- Directions for this task
Take the entries below and give them back exactly. Leave out nothing.

****************

theorem recordDecode_exec (m : MemRun) (eng : ℕ) (s : State) : exec (.recordDecode eng m) s = run (fun s =>
    match runningOn s 4 eng with
    | some _ => if groupUp s 2 then goRecords m eng (seeEcc m.ecc s) else s
    | none => takeRun 4 eng [1] m (recordJob m eng) s) s := by
  unfold exec
  rfl

theorem recordDecode_goes {m : MemRun} {eng : ℕ} {r : Running} {s u : State} (hq : Quiet s) (hu : u = seeEcc m.ecc s)
    (hr : runningOn s 4 eng = some r) (hg : groupUp s 2 = true) :
    Gives (.recordDecode eng m) s (advanceRecords m eng ((jobStream u r.job).len / 8 + 4) u) := by
  have hur : runningOn u 4 eng = some r := by
    rw [hu, seeEcc_running]
    exact hr
  refine gives_of_effect (recordDecode_exec m eng s) hq ?_ ((advanceRecords_tasks _ _ _ _).trans (hu ▸ seeEcc_tasks _ _))
  show (match runningOn s 4 eng with | some _ => _ | none => _) = _
  rw [hr]
  refine (if_pos hg).trans ?_
  rw [seeEcc_setPending, ← hu, goRecords_setPending, goRecords_of_running hur rfl]

theorem find_append_none {α : Type} {p : α → Bool} {l : List α} {x : α} (h : l.find? p = none) (hx : p x = true) : (l ++ [x]).find? p = some x := by
  rw [List.find?_append, h, Option.none_or, List.find?_cons, hx]

/-- The job that an engine has taken is the one that it runs. -/
theorem runningOn_taken {kind eng : ℕ} {j : Job} {s : State} (hm : MayTake kind eng j s) :
    runningOn (taken eng j s) kind eng = some (Running.start eng j) := by
  obtain ⟨-, -, hr, hn⟩ := hm
  have hj := List.find?_some hn
  simp only [Bool.and_eq_true, beq_iff_eq] at hj
  refine find_append_none hr ?_
  show (j.kind == kind && eng == eng) = true
  rw [hj.1.1]
  simp

theorem recordDecode_takes {m : MemRun} {eng : ℕ} {j : Job} {s t u : State} (hq : Quiet s) (hu : u = seeEcc m.ecc (taken eng j s))
    (hm : MayTake 4 eng j s) (ho : opOf j.desc = 1) (ht : t = openRecords eng j u) :
    (∀ st, recordStart u j = some st → Gives (.recordDecode eng m) s (jobDone 4 eng st u))
      ∧ (recordStart u j = none → Gives (.recordDecode eng m) s (advanceRecords m eng ((jobStream t j).len / 8 + 4) t)) := by
  have hidle := hm.2.2.1
  have hgives {t : State} (h : recordJob m eng j u = t) (ht : t.tasks = u.tasks) : Gives (.recordDecode eng m) s t := by
    have hm' : MayTake 4 eng j (setPending [] s) := hm
    refine gives_of_effect (recordDecode_exec m eng s) hq ?_ (ht.trans (hu ▸ seeEcc_tasks _ _))
    show (match runningOn s 4 eng with | some _ => _ | none => _) = _
    rw [hidle]
    show takeRun 4 eng [1] m (recordJob m eng) (setPending [] s) = _
    unfold takeRun
    have hk : [1].contains (opOf j.desc) = true := by
      rw [ho]
      rfl
    rw [takeOp_next hm', hk, ho]
    show recordJob m eng j (seeEcc m.ecc (setPending [] (taken eng j s))) = _
    rw [seeEcc_setPending, ← hu, recordJob_setPending, h]
  have hur : runningOn u 4 eng = some (Running.start eng j) := by
    rw [hu, seeEcc_running]
    exact runningOn_taken hm
  have hset : runningOn (if bitOf (leAt j.desc 2 1) 0 then
      setStream { handle := j.task.handle, ctx := leAt j.desc 1 1, base := leAt j.desc 8 8, len := leAt j.desc 0x10 8, off := 0 } u else u) 4 eng
      = some (Running.start eng j) := by
    split
    · exact hur
    · exact hur
  have htr : runningOn t 4 eng = some { Running.start eng j with aux := List.replicate 8 0 } := ht ▸ runningOn_modRunning hset
  have htasks : t.tasks = u.tasks := by
    rw [ht]
    unfold openRecords
    rw [modRunning_tasks, apply_ite State.tasks, setStream_tasks, ite_self]
  refine ⟨fun st h => hgives ?_ rfl, fun h => hgives ?_ ((advanceRecords_tasks _ _ _ _).trans htasks)⟩
  · unfold recordJob
    rw [h]
  · unfold recordJob
    rw [h, ← ht]
    exact goRecords_of_running htr rfl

****************

- Reply
theorem recordDecode_exec (m : MemRun) (eng : ℕ) (s : State) : exec (.recordDecode eng m) s = run (fun s =>
    match runningOn s 4 eng with
    | some _ => if groupUp s 2 then goRecords m eng (seeEcc m.ecc s) else s
    | none => takeRun 4 eng [1] m (recordJob m eng) s) s := by
  unfold exec
  rfl

theorem recordDecode_goes {m : MemRun} {eng : ℕ} {r : Running} {s u : State} (hq : Quiet s) (hu : u = seeEcc m.ecc s)
    (hr : runningOn s 4 eng = some r) (hg : groupUp s 2 = true) :
    Gives (.recordDecode eng m) s (advanceRecords m eng ((jobStream u r.job).len / 8 + 4) u) := by
  have hur : runningOn u 4 eng = some r := by
    rw [hu, seeEcc_running]
    exact hr
  refine gives_of_effect (recordDecode_exec m eng s) hq ?_ ((advanceRecords_tasks _ _ _ _).trans (hu ▸ seeEcc_tasks _ _))
  show (match runningOn s 4 eng with | some _ => _ | none => _) = _
  rw [hr]
  refine (if_pos hg).trans ?_
  rw [seeEcc_setPending, ← hu, goRecords_setPending, goRecords_of_running hur rfl]

theorem find_append_none {α : Type} {p : α → Bool} {l : List α} {x : α} (h : l.find? p = none) (hx : p x = true) : (l ++ [x]).find? p = some x := by
  rw [List.find?_append, h, Option.none_or, List.find?_cons, hx]

/-- The job that an engine has taken is the one that it runs. -/
theorem runningOn_taken {kind eng : ℕ} {j : Job} {s : State} (hm : MayTake kind eng j s) :
    runningOn (taken eng j s) kind eng = some (Running.start eng j) := by
  obtain ⟨-, -, hr, hn⟩ := hm
  have hj := List.find?_some hn
  simp only [Bool.and_eq_true, beq_iff_eq] at hj
  refine find_append_none hr ?_
  show (j.kind == kind && eng == eng) = true
  rw [hj.1.1]
  simp

theorem recordDecode_takes {m : MemRun} {eng : ℕ} {j : Job} {s t u : State} (hq : Quiet s) (hu : u = seeEcc m.ecc (taken eng j s))
    (hm : MayTake 4 eng j s) (ho : opOf j.desc = 1) (ht : t = openRecords eng j u) :
    (∀ st, recordStart u j = some st → Gives (.recordDecode eng m) s (jobDone 4 eng st u))
      ∧ (recordStart u j = none → Gives (.recordDecode eng m) s (advanceRecords m eng ((jobStream t j).len / 8 + 4) t)) := by
  have hidle := hm.2.2.1
  have hgives {t : State} (h : recordJob m eng j u = t) (ht : t.tasks = u.tasks) : Gives (.recordDecode eng m) s t := by
    have hm' : MayTake 4 eng j (setPending [] s) := hm
    refine gives_of_effect (recordDecode_exec m eng s) hq ?_ (ht.trans (hu ▸ seeEcc_tasks _ _))
    show (match runningOn s 4 eng with | some _ => _ | none => _) = _
    rw [hidle]
    show takeRun 4 eng [1] m (recordJob m eng) (setPending [] s) = _
    unfold takeRun
    have hk : [1].contains (opOf j.desc) = true := by
      rw [ho]
      rfl
    rw [takeOp_next hm', hk, ho]
    show recordJob m eng j (seeEcc m.ecc (setPending [] (taken eng j s))) = _
    rw [seeEcc_setPending, ← hu, recordJob_setPending, h]
  have hur : runningOn u 4 eng = some (Running.start eng j) := by
    rw [hu, seeEcc_running]
    exact runningOn_taken hm
  have hset : runningOn (if bitOf (leAt j.desc 2 1) 0 then
      setStream { handle := j.task.handle, ctx := leAt j.desc 1 1, base := leAt j.desc 8 8, len := leAt j.desc 0x10 8, off := 0 } u else u) 4 eng
      = some (Running.start eng j) := by
    split
    · exact hur
    · exact hur
  have htr : runningOn t 4 eng = some { Running.start eng j with aux := List.replicate 8 0 } := ht ▸ runningOn_modRunning hset
  have htasks : t.tasks = u.tasks := by
    rw [ht]
    unfold openRecords
    rw [modRunning_tasks, apply_ite State.tasks, setStream_tasks, ite_self]
  refine ⟨fun st h => hgives ?_ rfl, fun h => hgives ?_ ((advanceRecords_tasks _ _ _ _).trans htasks)⟩
  · unfold recordJob
    rw [h]
  · unfold recordJob
    rw [h, ← ht]
    exact goRecords_of_running htr rfl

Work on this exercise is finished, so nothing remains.